It’s hard to admit defeat. It’s nearly impossible to admit you’ve been broken. But then there are those odd people like me, who for some reason take incredible pride in being hurt. We made it through something right? We were able to feel something so incredible, so challenging, so raw. Yeah… the initial blow may leave us staggering, but it’s only momentary. We know that nothing lasts forever.
People say you never get over your first love. But how do you even define your first love? The first boy you kiss on the playground? The handsome celebrity on t.v? The first person you share your complete self with? I was never able to answer that question. To know anyone, to care about anyone, is an extreme gift. Though I honestly feel that those I care about will 100% always let me down, I can’t deny the feeling of having cared.
How do you get over those you have met though? Does it ever happen? I can still recall a boy whose name I do not remember trying to play a game of ‘show you mine, show me yours’ before I even began school. And though I can’t put a face to him anymore, nor a name, I still wonder some days; how are you?

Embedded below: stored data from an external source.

/-! Checks (R68). -/
/-- The flags that are bad for an action (R49): bit i stands for flag 8 + i. -/
def badFlags (act : Nat) : Nat :=
  match act with
  | 0x08 => 0 | 0x09 => 0x84 | 0x0A => 0x80 | 0x0B => 0xBF | 0x11 => 0x45
  | _ => if 0x40 ≤ act then 0x04 else 0xC5
/-- Whether an action code is assigned (R38). -/
def actOk (act : Nat) : Bool := decide (act ≤ 5) || decide (8 ≤ act ∧ act ≤ 0xB) || decide (act = 0x10) || decide (act = 0x11) || decide (0x40 ≤ act)
/-- Whether an action names a unit (R38). -/
def actUnit (act : Nat) : Bool := decide (act = 8) || decide (act = 9) || decide (act = 0x10) || decide (act = 0x11) || decide (0x40 ≤ act)
/-- ACT -/ def wAct (w : StepW) : Nat := fld w.lo 0 8
/-- PORT -/ def wPort (w : StepW) : Nat := fld w.lo 16 8
/-- CRCSEL -/ def wCrc (w : StepW) : Nat := fld w.lo 24 3
/-- COUNT -/ def wCount (w : StepW) : Nat := fld w.lo 32 32
/-- ADDR -/ def wAddr (w : StepW) : Nat := w.hi.toNat
/-- LIST -/ def wList (w : StepW) : Bool := bit w.lo 14
/-- Check 8 of R68: whether the fields meet the requirements of R38, R43 and R60; src is the SOURCE of a MOVE-MEM. -/
def stepFieldsOk (w src : StepW) : Bool :=
  let p := wPort w
  let n := wCount w
  let a := wAddr w
  let z := decide (wCrc w = 0)
  let list := fun (w : StepW) => !wList w || decide (wAddr w % 16 = 0)
  match wAct w with
  | 0x01 => decide (p = 0 ∧ n = 0 ∧ a % 16 = 0) && z
  | 0x02 =>
    z && (match p with
      | 0 => decide (n ≠ 0 ∧ a = 0)
      | 1 => decide (n = 0)
      | 2 => decide (n ≠ 0 ∧ a = 0)
      | 3 => decide (n = 0 ∧ a = 0)
      | _ => false)
  | 0x03 => decide (p = 0 ∧ n ≠ 0 ∧ a < 2 ^ 26) && z
  | 0x04 => decide (p = 0 ∧ a = 0) && z
  | 0x05 => decide (p = 0 ∧ n = 0 ∧ a = 0) && z
  | 0x08 => decide (n ≠ 0) && list w
  | 0x09 => decide (n ≠ 0) && list w
  | 0x0A => decide (p = 0 ∧ n ≠ 0) && list w && decide (wPort src = 0 ∧ wCount src < 4 ∧ wCrc src = 0) && list src
  | 0x10 => decide (a < 2 ^ 16 ∧ a % 4 = 0) && z
  | 0x11 => decide (n ≠ 0) && z
  | _ => true
/-- Checks 3 to 9 of R68: the reason of the first that fails; pair tells whether a SOURCE follows, run is the CONT run in progress. A reserved
CRCSEL fails a ROUTINE step too (assumption log 104).
DEDUCED, unsafe (log 104). -/
def checkStep (w src : StepW) (pair : Bool) (run : Option Run) : Option Nat :=
  let act := wAct w
  let mem := decide (act = 0xA)
  let crc := fun (w : StepW) => decide (4 < wCrc w)
  let rsv := fun (w : StepW) => decide (fld w.lo 27 4 ≠ 0)
  let both := mem && pair
  if !actOk act then some 6
  else if rsv w || (both && rsv src) then some 9
  else if (decide (act ≠ 0) && crc w) || (both && crc src) then some 0xA
  else if decide (fld w.lo 8 8 &&& badFlags act ≠ 0) || (bit w.lo 10 && wList w && decide (act < 0x40)) ||
      (both && (decide (fld src.lo 8 8 &&& badFlags 0xB ≠ 0) || (bit src.lo 32 && wList src) || (bit src.lo 33 && wList w))) then some 7
  else if act = 0xB ∨ (mem ∧ !pair) then some 0xB
  else if actUnit act && !unitOk (wPort w) then some 0x10
  else if act = 9 ∧ !canSend (unitClass (wPort w)) then some 0x11
  else if !stepFieldsOk w src then some 9
  else match run with
    | some r => if r.act.toNat = act ∧ r.port.toNat = wPort w ∧ r.crcsel.toNat = wCrc w ∧ !bit w.lo 11 then none else some 8
    | none => none
/-- The ways of an Orchard set that the pinned-routine window leaves (R191).
DESIGN CHOICE, safe (log 14). -/
def orchWays (s : State) : Nat := 16 - (orchSize s / 0x10000 + 15) / 16
/-- Whether a fetch from an address goes through the Orchard (R191): code and tables in DRAM and flash. -/
def orchCaches (s : State) (c a : Nat) : Bool :=
  match locate s (.cl c) a with
  | some (.dram, _) | some (.flash, _) => true
  | _ => false
/-- The lines of a set that stay when a line joins it: all while it has room, else w − 1, without the free choice Config.victim (log 14).
DESIGN CHOICE, safe (log 14). -/
def setStays {α : Type} (w k : Nat) (set : List α) : List α := if set.length < w then set else (set.rotateLeft (Config.victim k)).take (w - 1)
/-- The line of an address as the Orchard gives it to a cluster (R191, R192): a line that it holds is not read again; a line read joins its
set, one of a full set gives way to it, and ENG_ORCH_MISS counts it (R204). While an invalidation runs every fetch misses and no line joins (R192).
DESIGN CHOICE, safe (log 14). -/
def orchLine (s : State) (c a : Nat) : Option (List Byte × State) :=
  let n := a / 64
  let put := fun (b : List Byte) =>
    let rest := s.eng.orch.filter fun e => e.1 ≠ n
    let stay := setStays (orchWays s) s.eng.victims (rest.filter fun e => e.1 % 16384 = n % 16384)
    if orchWays s = 0 ∨ s.eng.invBusy then s
    else { s with eng := { s.eng with orch := (n, b) :: stay ++ rest.filter fun e => e.1 % 16384 ≠ n % 16384
                                      victims := s.eng.victims + 1 } }
  if orchCaches s c a then
    match s.eng.orch.find? fun e => !s.eng.invBusy && decide (e.1 = n) with
    | some e => some (e.2, s)
    | none => (rdBytes s (.cl c) (64 * n) 64).map fun b => (b, bump (put b) (aENG + 0x310))
  else (rdBytes s (.cl c) (64 * n) 64).map fun b => (b, s)
/-- The entry of a step in the dispatch cache: the class of its unit and its action code (R78). -/
def routineKey (w : StepW) : Nat := unitClass (wPort w) * 192 + (wAct w - 0x40)
/-- The address of the routine table entry of a step (R70). -/
def routineAt (s : State) (w : StepW) : Nat :=
  let cls := unitClass (wPort w)
  fld (act s (aENG + 0x100 + 8 * cls)) 11 21 * 2048 + fld (act s (aENG + 0x104 + 8 * cls)) 0 16 * 2 ^ 32 + 8 * (wAct w - 0x40)
/-- The routine table entry of a step through the dispatch cache of its cluster, the most recently used entry first (R70, R78); none for a bus
error.
DESIGN CHOICE, safe (log 107). -/
def routineLook (s : State) (c : CtxId) (w : StepW) : Option DWord × State :=
  let key := routineKey w
  let h := homeOf s c
  let a := routineAt s w
  let keep := fun (s : State) (e : DWord) =>
    (some e, setCl s h { clOf s h with dcache := ((key, e) :: (clOf s h).dcache.filter fun d => d.1 ≠ key).take 64 })
  match (clOf s h).dcache.find? fun e => e.1 = key with
  | some e => keep s e.2
  | none =>
    match orchLine s h a with
    | some (bs, s1) => keep s1 (BitVec.ofNat 64 (leNat (slice bs (a % 64) 8)))
    | none => (none, noteUeIn s (.cl h) (a / 64 * 64) 64)
/-- Whether the routine table entry of a step must be read through an interface that is retrained (R453). -/
def routineWaits (s : State) (c : CtxId) (w : StepW) : Bool :=
  decide (0x40 ≤ wAct w) && bit (act s (aENG + 0x100 + 8 * unitClass (wPort w))) 0 && unitOk (wPort w) &&
    !((clOf s (homeOf s c)).dcache.any fun e => e.1 = routineKey w) && !orchHas s (routineAt s w / 64) && stalled s (.cl (homeOf s c)) (routineAt s w)
/-- The routine table entry of a step (R70 to R73, R78): status and reason of a failure, or the entry; either with the state that the look-up leaves. -/
def routineEntry (s : State) (c : CtxId) (w : StepW) : ((Nat × Nat) × State) ⊕ (DWord × State) :=
  if !bit (act s (aENG + 0x100 + 8 * unitClass (wPort w))) 0 then .inl ((sCHAIN, 0xC), s)
  else match routineLook s c w with
    | (none, s1) => .inl ((sBUS, 0x1D), s1)
    | (some e, s1) => if !bit e 0 ∨ fld e 48 16 ≠ 0 then .inl ((sCHAIN, 0xC), s1) else .inr (e, s1)
/-- Whether the step access level of a step's unit is above CEIL (R383). -/
def unitAbove (s : State) (c : CtxId) (w : StepW) : Bool :=
  actUnit (wAct w) && decide ((ceilOf (regsOf s (.ctx c))).toNat < unitAcc s (wPort w))
/-- Check 10 of R68 for a ROUTINE: the routine table entry, then the levels (R72, R383). -/
def routineCheck (s : State) (c : CtxId) (w : StepW) : ((Nat × Nat) × State) ⊕ (DWord × State) :=
  match routineEntry s c w with
  | .inl e => .inl e
  | .inr (e, s1) => if unitAbove s c w ∨ (bit e 1 ∧ ceilOf (regsOf s (.ctx c)) = 0) then .inl ((sPROT, 0xD), s1) else .inr (e, s1)
/-- Check 10 of R68. -/
def checkLevel (s : State) (c : CtxId) (w : StepW) : ((Nat × Nat) × State) ⊕ State :=
  if 0x40 ≤ wAct w then
    match routineCheck s c w with
    | .inl e => .inl e
    | .inr (_, s1) => .inr s1
  else if unitAbove s c w then .inl ((sPROT, 0xD), s) else .inr s
/-- The run that a first step begins (R37). -/
def newRun (w : StepW) : Run :=
  { act := BitVec.ofNat 8 (wAct w), port := BitVec.ofNat 8 (wPort w), crcsel := BitVec.ofNat 3 (wCrc w),
    crc := BitVec.ofNat 32 (crcInit (BitVec.ofNat 3 (wCrc w))) }
/-- What a WAIT step waits for, fixed when it is decoded (R43, R44). -/
def waitAt (s : State) (w : StepW) : Option Wait :=
  if wAct w ≠ 2 then none
  else match wPort w with
    | 0 => some { mask := BitVec.ofNat 32 (wCount w) }
    | 1 => some { till := some w.hi }
    | 2 => some { till := some (s.time.now + BitVec.ofNat 64 (wCount w)) }
    | _ => some { landing := true }
/-- The fetched step is checked, and is in progress or fails (R68).
DEDUCED, unsafe (log 106). -/
def decodeStep (s : State) (c : CtxId) (w src : StepW) (pair : Bool) : State :=
  let x := thrOf s (.ctx c)
  let data := decide (wAct w = 8) || decide (wAct w = 9) || decide (wAct w = 0xA) || decide (0x40 ≤ wAct w)
  let y : Thr :=
    { x with
      phase := .step, cur := w, src := src, holdPass := false, wait := waitAt s w, start := x.run, taken := none
      run := match x.run with | some r => some r | none => if data then some (newRun w) else none }
  let bad := fun (s : State) (st reason : Nat) =>
    if !x.sb.isEmpty ∧ !hasNext y then none else some (finishStep (setThr s (.ctx c) y) c st (if actData (wAct w) then wCount w else 0) reason)
  match checkStep w src pair x.run with
  | some r => (bad s sCHAIN r).getD s
  | none =>
    match checkLevel s c w with
    | .inl ((st, r), s1) => (bad s1 st r).getD s
    | .inr s1 => setThr s1 (.ctx c) y
/-- A context is saved and HELD at a step (R64, R187). -/
def holdAt (s : State) (c : CtxId) (a : DWord) : State :=
  enterHeld (setThr s (.ctx c) { thrOf s (.ctx c) with heldAt := a }) c
/-- A held step: with NOTE a report is posted (R64). -/
def holdStep (s : State) (c : CtxId) (w : StepW) : State :=
  let a := (regsOf s (.ctx c)).stpa
  let x := thrOf s (.ctx c)
  let ub := unitBits s { x with cur := w }
  if bit w.lo 12 then
    let (s1, ok) := postReport s c
      { next := a, residual := if actData (wAct w) then wCount w else 0, status := sHELD ||| sNOTED ||| ub.2, reason := 5, psts := ub.1, crc := runCrc x }
      true
    if ok then holdAt s1 c a else s1
  else holdAt s c a
/-- Whether the step engine of a context can act (R177, R182, R195). -/
def engineOn (s : State) (c : CtxId) : Bool :=
  let x := thrOf s (.ctx c)
  inRun s && decide (stOf s c = .resident) && !ctxFenced s c && !leaving s c && x.bus.isNone && x.egress.isNone && x.last.isNone &&
    (chanOf s c.toNat).isNone
/-- STEP_FETCH (R32, R33, R54, R64, R68): it waits for a line, or for a routine table entry, that lies behind a retrain (R453). -/
def stepFetch (c : CtxId) (s : State) : State :=
  let x := thrOf s (.ctx c)
  let g := regsOf s (.ctx c)
  let a := g.stpa.toNat
  if !engineOn s c ∨ x.phase ≠ .fetch then s
  else if a % 16 ≠ 0 then fetchEnd s c g.stpa sALIGN 0x16
  else if lineWaits s c (if x.holdPass then none else x.line) a then s
  else match lineAt s c (if x.holdPass then none else x.line) a with
    | none => fetchEnd s c g.stpa sBUS 0x15
    | some l =>
      let w := stepIn l a
      let next := if wAct w = 0xA then lineAt s c (some l) (a + 16) else some l
      if wAct w = 0xA ∧ lineWaits s c (some l) (a + 16) then s
      else match next with
      | none => fetchEnd s c (g.stpa + 16) sBUS 0x15
      | some m =>
        let src := if wAct w = 0xA then stepIn m (a + 16) else {}
        let pair := decide (wAct w = 0xA) && decide (wAct src = 0xB)
        let s1 := setRegs (setThr s (.ctx c) { x with line := some m }) (.ctx c) { g with stpw := w.lo }
        if x.skip then goOn s1 c (g.stpa + (if pair then 32 else 16)) false (bit w.lo 8)
        else if bit w.lo 11 ∧ !x.holdPass then holdStep s1 c w
        else if routineWaits s c w then s
        else decodeStep s1 c w src pair
/-- STEP_FETCH -/
def execStepFetch (c : CtxId) (s : State) : Res := onCore (stepFetch c) s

I feel like we never really forget people. They are simply pushed away some place. But then you have those stronger memories that live with you everyday. Almost as if you are re-living the same moments. When do those go away? I remember so clearly hurting the first person that claimed to love me. I don’t believe this is something that will ever dull in pain.
But I flourish from that. At moments it’s almost depressing. To say things like, this was my one shot to believe in something I had never believed in before. It hurts a little to say that I will never give someone the chance to know me this way again. People believe that time heals all, but I feel some things are like severe wounds. They fester. And I’m not afraid to admit, no matter how awful it sounds, that I never believed in things like true love, and now I know for sure it simply does not exist in this world for me.
What do you think love is? A random spark for a stranger walking down the street? That indescribable connection when your skin accidentally touches? Maybe it’s that first kiss where for once in your life you feel safe and warm and content. Maybe it’s all of those things and more.
I’m a person who falls in life. I fall hard and take pride in pulling myself up, putting together all the little broken bits of who and what I try to think I am; if I am anything at all. Which is why when it comes to love, falling is all I will ever know.
I can meet your eyes and fall in love with the way the sun reflects so brightly from them. I can see your hair blow through the wind and imagine how soft it would be between my fingers. I could imagine the way our lips would meet and the things we would talk about beneath the stars on the cool beach. I can even shudder at the thought of you learning all my secrets and having to hold me while I cry in momentary weakness.
But that’s all I know. How to let someone see me in the same way… how to make my feelings of weakness last… those are things I will never know.